-- Given information follows --

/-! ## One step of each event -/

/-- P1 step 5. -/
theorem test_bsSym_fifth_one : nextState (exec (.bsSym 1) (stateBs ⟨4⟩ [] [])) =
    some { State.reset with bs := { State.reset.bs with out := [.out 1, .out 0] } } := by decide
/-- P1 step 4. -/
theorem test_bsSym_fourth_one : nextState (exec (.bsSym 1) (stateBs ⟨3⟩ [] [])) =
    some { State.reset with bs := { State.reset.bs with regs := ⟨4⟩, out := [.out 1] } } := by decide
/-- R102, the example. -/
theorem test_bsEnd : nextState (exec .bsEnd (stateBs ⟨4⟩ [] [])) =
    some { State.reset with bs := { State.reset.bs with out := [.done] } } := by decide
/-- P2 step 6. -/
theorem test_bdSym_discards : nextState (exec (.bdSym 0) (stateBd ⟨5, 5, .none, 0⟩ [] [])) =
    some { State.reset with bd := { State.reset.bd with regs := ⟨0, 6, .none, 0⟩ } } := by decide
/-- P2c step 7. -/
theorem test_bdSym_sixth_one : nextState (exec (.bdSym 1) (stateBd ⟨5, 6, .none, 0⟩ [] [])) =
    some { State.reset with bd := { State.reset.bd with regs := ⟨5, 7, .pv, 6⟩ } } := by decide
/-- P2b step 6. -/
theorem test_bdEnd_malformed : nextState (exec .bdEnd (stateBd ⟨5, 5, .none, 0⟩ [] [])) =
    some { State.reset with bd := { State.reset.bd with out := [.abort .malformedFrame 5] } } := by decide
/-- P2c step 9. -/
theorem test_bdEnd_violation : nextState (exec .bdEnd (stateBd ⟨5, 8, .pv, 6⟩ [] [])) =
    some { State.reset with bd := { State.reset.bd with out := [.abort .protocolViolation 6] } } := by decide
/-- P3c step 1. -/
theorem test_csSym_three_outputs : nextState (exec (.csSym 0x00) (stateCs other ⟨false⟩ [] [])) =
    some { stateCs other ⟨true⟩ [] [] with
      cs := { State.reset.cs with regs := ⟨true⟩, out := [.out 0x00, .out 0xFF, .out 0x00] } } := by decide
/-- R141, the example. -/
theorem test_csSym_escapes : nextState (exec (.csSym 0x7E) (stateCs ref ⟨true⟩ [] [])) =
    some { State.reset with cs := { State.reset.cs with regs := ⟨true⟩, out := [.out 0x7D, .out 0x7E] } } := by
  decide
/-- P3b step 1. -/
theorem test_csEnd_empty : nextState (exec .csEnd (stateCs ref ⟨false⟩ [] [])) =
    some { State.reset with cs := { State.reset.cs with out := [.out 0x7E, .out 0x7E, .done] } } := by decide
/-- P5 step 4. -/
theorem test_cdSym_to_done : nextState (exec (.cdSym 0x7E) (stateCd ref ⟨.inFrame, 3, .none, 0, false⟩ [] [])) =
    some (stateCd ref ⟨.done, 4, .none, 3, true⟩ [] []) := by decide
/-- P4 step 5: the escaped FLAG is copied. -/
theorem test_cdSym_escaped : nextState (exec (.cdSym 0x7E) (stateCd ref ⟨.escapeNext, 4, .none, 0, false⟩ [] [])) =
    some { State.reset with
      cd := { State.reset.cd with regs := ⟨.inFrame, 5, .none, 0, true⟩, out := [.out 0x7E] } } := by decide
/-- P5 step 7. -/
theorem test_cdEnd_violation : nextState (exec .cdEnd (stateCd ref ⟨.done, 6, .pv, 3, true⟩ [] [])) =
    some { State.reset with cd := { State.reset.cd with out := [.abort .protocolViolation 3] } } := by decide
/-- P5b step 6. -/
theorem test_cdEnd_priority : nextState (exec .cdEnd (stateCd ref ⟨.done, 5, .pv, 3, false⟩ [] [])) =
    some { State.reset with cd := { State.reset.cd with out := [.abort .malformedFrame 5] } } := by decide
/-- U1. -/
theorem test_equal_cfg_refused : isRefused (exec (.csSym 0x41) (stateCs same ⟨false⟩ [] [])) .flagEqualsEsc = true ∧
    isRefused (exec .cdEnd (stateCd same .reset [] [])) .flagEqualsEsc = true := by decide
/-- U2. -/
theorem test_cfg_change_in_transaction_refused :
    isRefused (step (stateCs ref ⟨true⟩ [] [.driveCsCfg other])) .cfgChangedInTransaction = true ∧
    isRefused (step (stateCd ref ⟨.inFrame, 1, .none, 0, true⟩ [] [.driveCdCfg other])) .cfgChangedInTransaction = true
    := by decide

-- Given information concluded --
-- Given information follows --

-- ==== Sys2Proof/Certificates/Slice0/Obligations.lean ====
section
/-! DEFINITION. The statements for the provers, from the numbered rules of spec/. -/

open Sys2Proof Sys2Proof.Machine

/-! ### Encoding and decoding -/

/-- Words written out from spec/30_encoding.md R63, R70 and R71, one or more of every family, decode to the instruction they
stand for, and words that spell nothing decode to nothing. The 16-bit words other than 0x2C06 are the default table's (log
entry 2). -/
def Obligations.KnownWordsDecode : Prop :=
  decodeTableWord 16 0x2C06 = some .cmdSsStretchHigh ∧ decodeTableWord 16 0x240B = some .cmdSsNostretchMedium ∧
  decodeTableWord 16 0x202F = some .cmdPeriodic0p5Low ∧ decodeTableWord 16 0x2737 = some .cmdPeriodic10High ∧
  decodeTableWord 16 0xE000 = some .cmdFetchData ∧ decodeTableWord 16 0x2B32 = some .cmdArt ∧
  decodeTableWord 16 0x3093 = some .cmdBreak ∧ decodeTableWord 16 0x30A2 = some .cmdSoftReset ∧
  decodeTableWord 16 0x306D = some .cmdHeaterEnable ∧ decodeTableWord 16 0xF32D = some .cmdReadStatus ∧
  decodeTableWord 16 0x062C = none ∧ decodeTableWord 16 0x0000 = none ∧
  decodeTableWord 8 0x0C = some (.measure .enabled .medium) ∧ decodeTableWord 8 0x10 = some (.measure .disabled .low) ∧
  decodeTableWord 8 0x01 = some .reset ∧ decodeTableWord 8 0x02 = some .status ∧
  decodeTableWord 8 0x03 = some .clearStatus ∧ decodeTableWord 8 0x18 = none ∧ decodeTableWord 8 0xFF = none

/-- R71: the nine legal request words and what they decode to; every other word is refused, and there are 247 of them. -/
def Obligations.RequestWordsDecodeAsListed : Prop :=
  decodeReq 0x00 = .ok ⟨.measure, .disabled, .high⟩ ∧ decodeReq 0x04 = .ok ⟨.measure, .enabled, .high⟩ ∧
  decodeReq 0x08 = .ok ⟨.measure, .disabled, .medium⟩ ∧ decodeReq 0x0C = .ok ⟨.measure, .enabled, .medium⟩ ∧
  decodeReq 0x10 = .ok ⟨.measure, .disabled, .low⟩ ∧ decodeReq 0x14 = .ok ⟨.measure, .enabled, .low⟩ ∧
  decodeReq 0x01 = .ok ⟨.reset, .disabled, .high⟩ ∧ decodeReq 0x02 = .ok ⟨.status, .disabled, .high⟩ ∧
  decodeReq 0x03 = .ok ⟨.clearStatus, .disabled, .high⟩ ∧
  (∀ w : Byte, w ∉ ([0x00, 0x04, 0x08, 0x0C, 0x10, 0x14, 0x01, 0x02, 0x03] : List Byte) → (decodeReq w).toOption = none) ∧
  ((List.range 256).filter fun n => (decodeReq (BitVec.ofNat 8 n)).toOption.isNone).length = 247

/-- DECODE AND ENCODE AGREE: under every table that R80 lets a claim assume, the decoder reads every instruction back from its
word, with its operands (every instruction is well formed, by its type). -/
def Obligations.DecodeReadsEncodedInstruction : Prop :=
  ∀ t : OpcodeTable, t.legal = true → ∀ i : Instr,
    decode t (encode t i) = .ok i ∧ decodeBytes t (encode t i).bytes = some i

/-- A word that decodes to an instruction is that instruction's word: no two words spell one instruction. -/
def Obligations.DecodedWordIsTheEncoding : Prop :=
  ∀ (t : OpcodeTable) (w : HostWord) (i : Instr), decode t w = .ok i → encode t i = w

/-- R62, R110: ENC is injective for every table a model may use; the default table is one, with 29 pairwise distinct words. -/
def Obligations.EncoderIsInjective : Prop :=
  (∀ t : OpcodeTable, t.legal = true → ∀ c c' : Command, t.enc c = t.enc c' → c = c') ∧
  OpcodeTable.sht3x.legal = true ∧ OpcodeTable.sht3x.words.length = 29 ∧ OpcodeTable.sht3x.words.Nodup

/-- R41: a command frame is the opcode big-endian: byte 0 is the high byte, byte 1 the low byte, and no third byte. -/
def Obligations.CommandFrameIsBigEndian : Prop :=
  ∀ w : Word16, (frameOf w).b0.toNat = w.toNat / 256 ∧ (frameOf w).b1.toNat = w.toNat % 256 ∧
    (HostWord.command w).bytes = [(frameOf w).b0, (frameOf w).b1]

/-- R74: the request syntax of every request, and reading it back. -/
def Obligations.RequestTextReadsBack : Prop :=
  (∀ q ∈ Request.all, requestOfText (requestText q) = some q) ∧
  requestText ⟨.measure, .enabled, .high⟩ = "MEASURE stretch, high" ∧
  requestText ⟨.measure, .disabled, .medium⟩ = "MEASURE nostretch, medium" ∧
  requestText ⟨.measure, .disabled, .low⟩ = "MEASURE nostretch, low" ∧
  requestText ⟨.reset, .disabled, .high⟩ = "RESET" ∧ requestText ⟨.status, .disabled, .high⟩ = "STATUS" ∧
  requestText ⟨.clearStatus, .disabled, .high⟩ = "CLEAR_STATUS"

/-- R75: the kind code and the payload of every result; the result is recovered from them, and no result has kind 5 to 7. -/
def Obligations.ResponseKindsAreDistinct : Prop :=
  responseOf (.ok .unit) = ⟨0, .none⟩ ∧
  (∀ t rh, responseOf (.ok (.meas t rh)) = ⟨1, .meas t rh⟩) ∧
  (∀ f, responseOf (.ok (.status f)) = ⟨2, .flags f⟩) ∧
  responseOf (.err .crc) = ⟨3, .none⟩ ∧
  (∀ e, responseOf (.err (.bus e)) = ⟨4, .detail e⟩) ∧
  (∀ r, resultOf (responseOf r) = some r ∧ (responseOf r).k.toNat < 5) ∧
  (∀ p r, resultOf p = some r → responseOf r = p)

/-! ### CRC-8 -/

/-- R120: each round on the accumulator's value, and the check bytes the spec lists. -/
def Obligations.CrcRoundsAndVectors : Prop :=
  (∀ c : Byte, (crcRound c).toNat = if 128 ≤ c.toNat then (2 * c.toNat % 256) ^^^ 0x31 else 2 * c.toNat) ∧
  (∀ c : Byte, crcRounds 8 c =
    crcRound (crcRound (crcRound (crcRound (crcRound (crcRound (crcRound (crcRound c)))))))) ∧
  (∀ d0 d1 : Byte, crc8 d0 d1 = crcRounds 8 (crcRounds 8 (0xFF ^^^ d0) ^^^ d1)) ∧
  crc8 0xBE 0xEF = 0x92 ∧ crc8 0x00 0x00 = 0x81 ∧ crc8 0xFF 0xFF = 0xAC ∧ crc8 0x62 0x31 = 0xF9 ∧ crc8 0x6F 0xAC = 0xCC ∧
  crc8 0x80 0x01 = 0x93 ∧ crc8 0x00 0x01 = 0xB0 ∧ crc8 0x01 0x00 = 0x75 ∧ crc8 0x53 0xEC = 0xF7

-- Given information concluded --

[Task]
Using the data above, return each line that includes the word "cdEnd".

[Written answer]
theorem test_cdEnd_violation : nextState (exec .cdEnd (stateCd ref ⟨.done, 6, .pv, 3, true⟩ [] [])) =
theorem test_cdEnd_priority : nextState (exec .cdEnd (stateCd ref ⟨.done, 5, .pv, 3, false⟩ [] [])) =
    isRefused (exec .cdEnd (stateCd same .reset [] [])) .flagEqualsEsc = true := by decide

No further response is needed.